We're Worried You're Missing 'Trophy Wife'

ABC's delightful new family sitcom Trophy Wife is in trouble. In boring number-speak, that means the Malin Akerman-starrer is pulling tiny Tuesday night ratings in the 4 million range, but in emotional distress-speak, that means we could lose one of the best new shows of 2013. That's because ABC is developing a pattern: it debuts great, lovable sitcoms that only tiny audiences are willing to watch. Then, it's only a matter of episodes before we lose our delightful shows and Trophy Wife looks to be next.

Those of us who fell in love with Krysten Ritter's surprisingly enjoyable B in Apartment 23 only to have her unceremoniously ripped from our weekly schedule, Trophy Wife's potential failure stings of past grievances. Only this time, the series on the chopping block is a series that actually buys into ABC's go-to genre: the network family sitcom.

Set in the sunny suburbs of what we can only assume is Southern California, Trophy Wife follows Kate Harrison (Akerman) as she navigates life with her husband Pete (Bradley Whitford), his two ex-wives (the hilarious Marcia Gay Harden and the surprisingly delightful Michaela Watkins), and their three children. And while I thoroughly wanted to hate the series and its seemingly stereotypical look at women and mothers, its first four episodes have won me over.

And it's not just that Akerman has finally found a vehicle for her particular brand of blithe charm, or that Harden's penchant for playing severe characters has found a sweet spot in Diane's comically stout desire for perfection, or that Whitford's Pete isn't just a hapless, exasperated dad overwhelmed by women, but a father learning to collaborate with his wife and ex-wives. It's that the series has done what Modern Family used to be known for before it went down a rabbit hole of hubristic repetition: Trophy Wife makes the family sitcom fresh again.

True, it still suffers from a diversity issue like many network sitcoms; almost every single character is white aside from Pete and Jackie's (Watkins) adopted son Bert and Kate's best friend Meg (Natalie Morales). But for a series among new ABC sitcoms that feel as if they've been ripped from the feel-good bland sitcom offerings of the '90s like Back in the Game, or quite literally the '80s in the case of The Goldbergs, it's refreshing to see a show that plays into what the people seem to want (beautiful families doing beautiful family things) while giving them something a little extra.

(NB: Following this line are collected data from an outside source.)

-- ==== Sys2Proof/Machine/Object.lean ====
section
/-!
DEFINITION. Continuation objects (10 R209–R217): CSTATE and its changes, the image of a unit, the continuation pool
(R201), what a suspension does with engine work (R214), and the restoring of a unit (R215).
-/
namespace Sys2Proof.Machine

/-- The engine of a word (01 Table 3). -/
def engOf (w : W32) : EngId :=
  if fld w 26 6 = 0x32#6 then .cpe else if fld w 26 6 = 0x33#6 then .mat else .vec

/-! ## Queues of a die -/

/-- Put work on a die's ready queue (14 R262). -/
def State.enqueue (s : State) (die : Nat) (w : Work) (prio : Nat) : State :=
  s.modDie die fun d => { d with ready := d.ready ++ [{ work := w, prio := prio, ready := s.clk }] }

/-- Put work on a D-die's memory-side queue. -/
def State.enqueueMem (s : State) (die : Nat) (w : Work) (prio : Nat) : State :=
  s.modDie die fun d => { d with memReady := d.memReady ++ [{ work := w, prio := prio, ready := s.clk }] }

/-- A stage object of a saved group: its record in the group image (14 R261). -/
def GroupImage.holds (g : GroupImage) (ctx : Nat) (p : Word) : Bool :=
  decide (g.ctx = ctx) && g.stages.any fun x => decide (x.2.1.ptr = p)

/-- The stage of a saved group whose object a record names becomes ready in its image. -/
def Work.wake (o : ObjRec) : Work → Work
  | .image g => if g.holds o.ctx o.ptr then .image { g with stages := g.stages.map fun x =>
      if x.2.1.ptr = o.ptr then (x.1, { o with boundTo := none }, false) else x } else .image g
  | w => w

/-- A group image of a die's queue holds an object. -/
def Work.holds (ctx : Nat) (p : Word) : Work → Bool
  | .image g => g.holds ctx p
  | _ => false

/-- An object is a stage of a saved group (14 R261). -/
def State.inImage (s : State) (ctx : Nat) (p : Word) : Bool := s.dies.any fun d => d.2.ready.any fun i => i.work.holds ctx p

/-- Queue an object on the die HDIE names; a memory-side unit's on the memory-side queue; a stage of a saved group becomes
ready within its image. -/
def State.enqueueObj (s : State) (o : ObjRec) : State :=
  if s.inImage o.ctx o.ptr then
    s.mapDies fun d => { d with ready := d.ready.map fun i => { i with work := i.work.wake o } }
  else if o.cls = 2 then s.enqueueMem o.hdie (.object o) o.prio else s.enqueue o.hdie (.object o) o.prio

/-! ## CSTATE (Tables 59, 60) -/

structure CState where
  version : Nat
  hdie : Nat
  cause : Nat
  cls : Nat
  layout : Nat
  pool : Bool
  prio : Nat
  state : Nat
deriving DecidableEq, Repr

def sFREE := 0
def sWRITING := 1
def sPARKED := 2
def sRUNNING := 3
def sDISCARDED := 4

def cstateOf (v : Nat) : CState :=
  { version := bitsAt v 32 32, hdie := bitsAt v 26 6, cause := bitsAt v 22 4, cls := bitsAt v 20 2, layout := bitsAt v 12 8,
    pool := bitAt v 11, prio := bitsAt v 9 2, state := bitsAt v 0 3 }

def CState.pack (c : CState) : Nat :=
  c.version * 2 ^ 32 + c.hdie * 2 ^ 26 + c.cause * 2 ^ 22 + c.cls * 2 ^ 20 + c.layout * 2 ^ 12 + (if c.pool then 2 ^ 11 else 0)
    + c.prio * 2 ^ 9 + c.state

/-- A change of state: VERSION goes up by 1 (R211). -/
def CState.to (c : CState) (st : Nat) : CState := { c with state := st, version := (c.version + 1) % 2 ^ 32 }

def State.cstate (s : State) (die ctx : Nat) (p : Word) : Except Nat CState × State :=
  match s.ctxReadNat die ctx p.toNat 8 with
  | (.ok v, s1) => (.ok (cstateOf v), s1)
  | (.error c, s1) => (.error c, s1)

def State.putCState (s : State) (die ctx : Nat) (p : Word) (c : CState) : State :=
  (s.ctxWrite die ctx p.toNat (bytesOf 8 c.pack)).2

/-- CAS of an object from a state, and a version where one is expected, to another; the new CSTATE. -/
def State.moveObj (s : State) (die ctx : Nat) (p : Word) (from_ : Nat) (version : Option Nat) (dest : Nat) : Option CState × State :=
  match s.cstate die ctx p with
  | (.ok c, s1) =>
    if c.state = from_ ∧ version.getD c.version = c.version then (some (c.to dest), s1.putCState die ctx p (c.to dest)) else (none, s1)
  | (.error _, s1) => (none, s1)

/-- A 4-byte field of an object. -/
def State.objField (s : State) (die ctx : Nat) (p : Word) (off : Nat) : Nat :=
  match (s.ctxReadNat die ctx (p.toNat + off) 4).1 with
  | .ok v => v
  | .error _ => 0

def State.outst (s : State) (die ctx : Nat) (p : Word) : Nat := s.objField die ctx p 0x10

/-- Address and access checks on an object (R212): the cause and the address of TVAL. -/
def State.checkAccess (s : State) (die ctx : Nat) (p : Word) (n : Nat) (kind : AccKind) : Option (Nat × Word) × State :=
  if spaceOf p ≠ 0 then (some (cADDR_SPACE, p), s)
  else if p.toNat / 2 ^ 57 ≠ 0 then (some (cADDR_RANGE, p), s)
  else if p.toNat % 256 ≠ 0 then (some (cMISALIGNED, p), s)
  else match s.ctxCheck die ctx p.toNat n kind with
    | (some (c, va), s1) => (some (c, BitVec.ofNat 64 va), s1)
    | (none, s1) => (none, s1)

/-! ## The image of a unit (Table 58) -/

/-- SIZE of a unit's object (R209). -/
def Core.objSize (u : Core) : Nat := 0x3000 + 128 * ((u.ctl.whw + 127) / 128) + u.ctl.lkeep.toNat

/-- What a suspension records besides the unit. -/
structure Park where
  cause : Nat
  pc : Word
  waiton : Word := 0#64
  waitval : Word := 0#64
  key : Nat := 0
  rights : Nat := 0
  dst : Option Nat := none
deriving DecidableEq, Repr

def w8 (w : Word) : List Byte := bytesOf 8 w.toNat
def zeros (n : Nat) : List Byte := List.replicate n 0#8

/-- The control-register image (22 Table 114). -/
def Core.crImage (u : Core) : List Byte :=
  let c := u.ctl
  bytesOf 8 (c.tlevel.toNat + if c.dzt then 256 else 0) ++ w8 c.tcause1 ++ w8 c.tcause2 ++ w8 c.tret1 ++ w8 c.tret2 ++ w8 c.tval1
    ++ w8 c.tval2 ++ w8 c.tscr1 ++ w8 c.tscr2 ++ w8 c.tvec ++ bytesOf 8 c.spinl ++ w8 u.ssp ++ w8 c.stgno ++ w8 c.stgnext
    ++ w8 c.stgprev ++ w8 c.evsel ++ (c.wpaddr.toList.map w8).flatten ++ (c.wpctl.toList.map w8).flatten
    ++ (c.evcnt.toList.map w8).flatten

/-- The loop bank of a trap level (02 R49). -/
def Core.bank (u : Core) : Vector LoopLevel 4 := u.loops.toList.getD u.ctl.tlevel.toNat (Vector.replicate 4 {})

def loopImage (l : LoopLevel) : List Byte := w8 l.start ++ w8 l.stop ++ w8 l.remaining ++ bytesOf 8 (if l.active then 1 else 0)

def idxImage (x : IdxReg) : List Byte :=
  (x.ent.toList.map fun e => bytesOf 4 e.toNat).flatten ++ bytesOf 4 x.cnt ++ bytesOf 4 x.bnd.toNat ++ zeros 8

def subImage : Option SubRec → List Byte
  | none => zeros 32
  | some r => w8 r.base ++ bytesOf 4 r.len ++ bytesOf 4 r.next ++ bytesOf 16 r.ring.toNat

/-- A saved engine command: its captured registers and descriptors. -/
def cmdImage (c : Cmd) : List Byte :=
  bytesOf 4 c.word.toNat ++ bytesOf 4 (if c.attachedTo.isSome && !c.landed then 1 else 0) ++ bytesOf 8 c.num ++ w8 c.r0 ++ w8 c.r1 ++ w8 c.r2
    ++ bytesOf 16 c.d0.toNat ++ bytesOf 16 c.d1.toNat ++ bytesOf 16 c.d2.toNat ++ zeros 40

def insertSeq (c : Cmd) : List Cmd → List Cmd
  | [] => [c]
  | x :: r => if c.seq < x.seq then c :: x :: r else x :: insertSeq c r

/-- Commands not yet started or not completed, in program order. -/
def Core.savedCmds (u : Core) : List Cmd := u.cmdsAll.foldl (fun l c => insertSeq c l) []

/-- Pad to a length. -/
def padTo (n : Nat) (l : List Byte) : List Byte := l ++ zeros (n - l.length)

/-- The next push number of a subscription (07 R148). -/
def State.nextPush (s : State) (rank slot : Nat) (r : SubRec) : SubRec :=
  match s.dies.findSome? fun d => d.2.subs.find? fun h => decide (h.rank = rank) && decide (h.slot = slot) with
  | some h => { r with next := h.count }
  | none => r

/-- The bytes of an object from 0x008 on. -/
def State.unitImage (s : State) (rank : Nat) (k : Park) (outst : Nat) : List Byte :=
  let u := s.unitAt rank
  let step := if u.unit.isStep then u.unit.sweepPtr else 0#64
  bytesOf 4 k.key ++ bytesOf 4 k.rights ++ bytesOf 4 outst ++ bytesOf 4 u.objSize ++ w8 k.waiton ++ w8 k.waitval ++ w8 k.pc
    ++ w8 u.dict.ptr ++ bytesOf 2 u.dict.count ++ zeros 6 ++ bytesOf 8 u.cpe.issued ++ bytesOf 8 u.mat.issued ++ bytesOf 8 u.vec.issued
    ++ bytesOf 4 u.ctl.whw ++ bytesOf 4 u.ctl.lkeep.toNat ++ w8 (u.unit.ckpt.getD 0#64) ++ zeros 8 ++ bytesOf 4 u.unit.sptop
    ++ bytesOf 4 (if u.unit.isStep then u.unit.stepNo else 0) ++ w8 step ++ zeros 128
    ++ (u.regs.toList.map w8).flatten ++ u.crImage ++ (u.tds.toList.map fun t => bytesOf 16 t.toNat).flatten
    ++ (u.xs.toList.map idxImage).flatten ++ (u.bank.toList.map loopImage).flatten
    ++ ([0, 1, 2, 3].map fun i => subImage ((alGet i u.unit.subs).map (s.nextPush rank i))).flatten ++ bytesOf 128 (if u.codebook.valid then 1 else 0)
    ++ padTo 6144 ((u.savedCmds.take 48).map cmdImage).flatten ++ (u.codebook.ent.toList.map fun e => bytesOf 4 e.toNat).flatten
    ++ zeros 1024 ++ padTo (128 * ((u.ctl.whw + 127) / 128)) (Memory.readZero s.mem (wbKey rank 0) u.ctl.whw)
    ++ Memory.readZero s.mem (localKey rank 0) u.ctl.lkeep.toNat

/-- Remember what the object's layout has no field for (log 29). -/
def State.rememberPark (s : State) (ctx rank : Nat) (p : Word) (k : Park) : State :=
  let u := s.unitAt rank
  let x : Parked := { ctx := ctx, ptr := p, dst := k.dst, sweep := if u.unit.isStep then u.unit.sweep else 0,
                      uid := u.unit.uid, bound := if u.heldFor.isSome then some rank else none,
                      fence := u.unit.fence,
                      faults := u.faults.filter fun f => !f.replayable,
                      cmds := (u.savedCmds.take 48).map fun c => (c.word, c.num, c.idx, c.pos) }
  { s with parked := x :: s.parked.filter fun y => !(decide (y.ctx = ctx) && decide (y.ptr = p)) }

def State.parkedInfo (s : State) (ctx : Nat) (p : Word) : Option Parked := s.parked.find? fun y => decide (y.ctx = ctx) && decide (y.ptr = p)
def State.forgetPark (s : State) (ctx : Nat) (p : Word) : State :=
  { s with parked := s.parked.filter fun y => !(decide (y.ctx = ctx) && decide (y.ptr = p)) }

/-- Write a unit into an object that has passed its checks: WRITING, the image, PARKED; the version it is parked at. -/
def State.writeUnit (s : State) (rank : Nat) (p : Word) (k : Park) (outst : Nat) : Nat × State :=
  let u := s.unitAt rank
  let ctx := u.unit.ctx
  let die := dieOf rank
  match s.cstate die ctx p with
  | (.error _, s1) => (0, s1)
  | (.ok c, s1) =>
    let c1 := c.to sWRITING
    let s2 := s1.putCState die ctx p c1
    let s3 := (s2.ctxWrite die ctx (p.toNat + 8) (s2.unitImage rank k outst)).2
    let c2 : CState := { c1.to sPARKED with hdie := die, cause := k.cause, cls := classOf rank, layout := 1, prio := u.unit.prio }
    (c2.version, (s3.putCState die ctx p c2).rememberPark ctx rank p k)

And that little something extra is perspective. While episodes one and two focused mostly on Kate and her struggle to gain legitimacy in Pete's parenting rhombus, episodes three and four have expanded to deliver more complete portraits of Pete's ex-wives, who suffered from some harsh and cartoonish character sketches in the pilot. Just as Kate isn't some gold-digging floozy looking for a sugar daddy, Jackie isn't just Pete's whackadoo, hippie ex-wife that drives him batty and Diane isn't a cold ex wife who's hated by her ex and her children. By episode four, we can see that Trophy Wife aims to debunk all angles of the modern not-so-nuclear family.

While Jackie's interests are varied — evidenced by her boasting about owning eight different businesses in episode four — and her comedic dressing is that in each episode, she's got a new venture, she's not drawn as a hamfisted character or a flaky, kooky woman who prefers bead curtains to doors. Her main trait is still that she loves her son dearly and that she often values the heart over the head, and there's nothing wrong with that.

Diane gets a similar treatment when she and Pete go undercover to figure out their daughter Hilary's lies. Diane is deliberate and calculating but in the most hilariously brilliant way — the woman even has a "light catfishing" scheme in place that establishes her as a popular girl from a nearby town so she can spy on her kids. On the surface, we giggle because of the way she snaps at her fellow parents and her children, but underneath that, there's a layer of warmth.

After lecturing her son about studying for a PSAT, the two ride home in the car together and the love behind her declarations that Warren has the ability to become an architect or an engineer betrays the stereotypical cold ex-wife that would have been so much easier for the writers to concoct. Instead, we get someone who plays enough into the stereotype for laughs without falling headfirst into them and losing any last semblance of an actual person.

And in a world ruled by the bland Big Bang Theory and TV's most tired family sitcom (I'm looking at you, Modern Family) it would nice, if just this once, ABC didn't cut the chord on a show that fails to break five million viewers. The problem is that if Trophy Wife starts at four million, chances are it will dwindle as time goes on — it's a fate known to almost every series other than Breaking Bad and The Walking Dead. It's not hard to drop from four million to two, just like Don't Trust the B and fellow fallen, yet beloved sitcom Happy Endings, and considering the lack of fanfare around Trophy Wife, it doesn't seem too unlikely.

So please, before that happens, rev up your laptops, DVRs, On Demand, and other legal means of obtaining past episodes, catch up and fall in love with this show. Like the titular trophy wife, this series is so much more than the sum of its parts.